Reproduce the listing that follows, line for line.

%%

-- ==== Sys2Proof/Laws/KeepsMore.lean ====
section
/-! SUPPORT. The same for clocks, start-up, fault sets, registers, the host port, the nodes and the table change. -/

namespace Sys2Proof.Machine

variable {o t z : Bool} {s : State}

/-! ## Clocks -/

theorem Keep.feedGoesStale (b : Nat) : Keep o t z s (s.feedGoesStale b) :=
  Keep.after (Keep.onAll _) (Keep.of rfl rfl rfl rfl rfl rfl rfl rfl rfl rfl rfl rfl rfl)

theorem Keep.setClk (n : Nat) (f : Clk → Clk) : Keep o t z s (s.setCh n { s.ch n with clk := f (s.ch n).clk }) :=
  Keep.setCh fun q => q.ofEq rfl rfl rfl rfl rfl

theorem Keep.onClks (q n : Nat) (f : Clk → Clk) : Keep o t z s (s.onClks q n f) := Keep.foldl (fun _ _ => Keep.setClk ..) _ s

theorem Keep.noteFallback (q : Nat) : Keep o t z s (s.noteFallback q) := by
  unfold State.noteFallback
  refine Keep.ite (Keep.refl s) ?_
  split
  · exact Keep.of rfl rfl rfl rfl rfl rfl rfl rfl rfl rfl rfl rfl rfl
  · exact Keep.onClks ..

theorem Keep.brings (m : MemErr) : Keep o t z s (s.brings m) := by
  unfold State.brings
  split
  · exact Keep.of rfl rfl rfl rfl rfl rfl rfl rfl rfl rfl rfl rfl rfl
  · exact Keep.noteFallback _
  · exact Keep.refl s

theorem Keep.telemetry (b cls power : Nat) (fallback : Bool) : Keep o t z s (s.telemetry b cls power fallback) := by
  unfold State.telemetry
  refine Keep.ite (Keep.refl s) (Keep.after (Keep.onAll _) ?_)
  exact Keep.after (Keep.ite (Keep.noteFallback _) (Keep.refl _)) (Keep.of rfl rfl rfl rfl rfl rfl rfl rfl rfl rfl rfl rfl rfl)

theorem Keep.feedTimeout (b : Nat) : Keep o t z s (s.feedTimeout b) := Keep.ite (Keep.feedGoesStale b) (Keep.refl s)

theorem Keep.noteQuarantine (q dropped : Nat) : Keep o t z s (s.noteQuarantine q dropped) := by
  unfold State.noteQuarantine
  split
  · exact Keep.of rfl rfl rfl rfl rfl rfl rfl rfl rfl rfl rfl rfl rfl
  · exact Keep.onClks ..

theorem Keep.dropTransfers (q : Nat) : Keep o t z s (s.dropTransfers q).1 := by
  unfold State.dropTransfers
  dsimp only
  split
  · exact Keep.of rfl rfl rfl rfl rfl rfl rfl rfl rfl rfl rfl rfl rfl
  · split
    · exact Keep.onAll _
    · refine ⟨rfl, rfl, rfl, fun _ => rfl, fun _ => rfl, id, fun _ h => ⟨h.1, fun a ha => h.2 a ?_⟩, id⟩
      exact (List.mem_filter.mp ha).1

%%

Output of the exercise:
-- ==== Sys2Proof/Laws/KeepsMore.lean ====
section
/-! SUPPORT. The same for clocks, start-up, fault sets, registers, the host port, the nodes and the table change. -/

namespace Sys2Proof.Machine

variable {o t z : Bool} {s : State}

/-! ## Clocks -/

theorem Keep.feedGoesStale (b : Nat) : Keep o t z s (s.feedGoesStale b) :=
  Keep.after (Keep.onAll _) (Keep.of rfl rfl rfl rfl rfl rfl rfl rfl rfl rfl rfl rfl rfl)

theorem Keep.setClk (n : Nat) (f : Clk → Clk) : Keep o t z s (s.setCh n { s.ch n with clk := f (s.ch n).clk }) :=
  Keep.setCh fun q => q.ofEq rfl rfl rfl rfl rfl

theorem Keep.onClks (q n : Nat) (f : Clk → Clk) : Keep o t z s (s.onClks q n f) := Keep.foldl (fun _ _ => Keep.setClk ..) _ s

theorem Keep.noteFallback (q : Nat) : Keep o t z s (s.noteFallback q) := by
  unfold State.noteFallback
  refine Keep.ite (Keep.refl s) ?_
  split
  · exact Keep.of rfl rfl rfl rfl rfl rfl rfl rfl rfl rfl rfl rfl rfl
  · exact Keep.onClks ..

theorem Keep.brings (m : MemErr) : Keep o t z s (s.brings m) := by
  unfold State.brings
  split
  · exact Keep.of rfl rfl rfl rfl rfl rfl rfl rfl rfl rfl rfl rfl rfl
  · exact Keep.noteFallback _
  · exact Keep.refl s

theorem Keep.telemetry (b cls power : Nat) (fallback : Bool) : Keep o t z s (s.telemetry b cls power fallback) := by
  unfold State.telemetry
  refine Keep.ite (Keep.refl s) (Keep.after (Keep.onAll _) ?_)
  exact Keep.after (Keep.ite (Keep.noteFallback _) (Keep.refl _)) (Keep.of rfl rfl rfl rfl rfl rfl rfl rfl rfl rfl rfl rfl rfl)

theorem Keep.feedTimeout (b : Nat) : Keep o t z s (s.feedTimeout b) := Keep.ite (Keep.feedGoesStale b) (Keep.refl s)

theorem Keep.noteQuarantine (q dropped : Nat) : Keep o t z s (s.noteQuarantine q dropped) := by
  unfold State.noteQuarantine
  split
  · exact Keep.of rfl rfl rfl rfl rfl rfl rfl rfl rfl rfl rfl rfl rfl
  · exact Keep.onClks ..

theorem Keep.dropTransfers (q : Nat) : Keep o t z s (s.dropTransfers q).1 := by
  unfold State.dropTransfers
  dsimp only
  split
  · exact Keep.of rfl rfl rfl rfl rfl rfl rfl rfl rfl rfl rfl rfl rfl
  · split
    · exact Keep.onAll _
    · refine ⟨rfl, rfl, rfl, fun _ => rfl, fun _ => rfl, id, fun _ h => ⟨h.1, fun a ha => h.2 a ?_⟩, id⟩
      exact (List.mem_filter.mp ha).1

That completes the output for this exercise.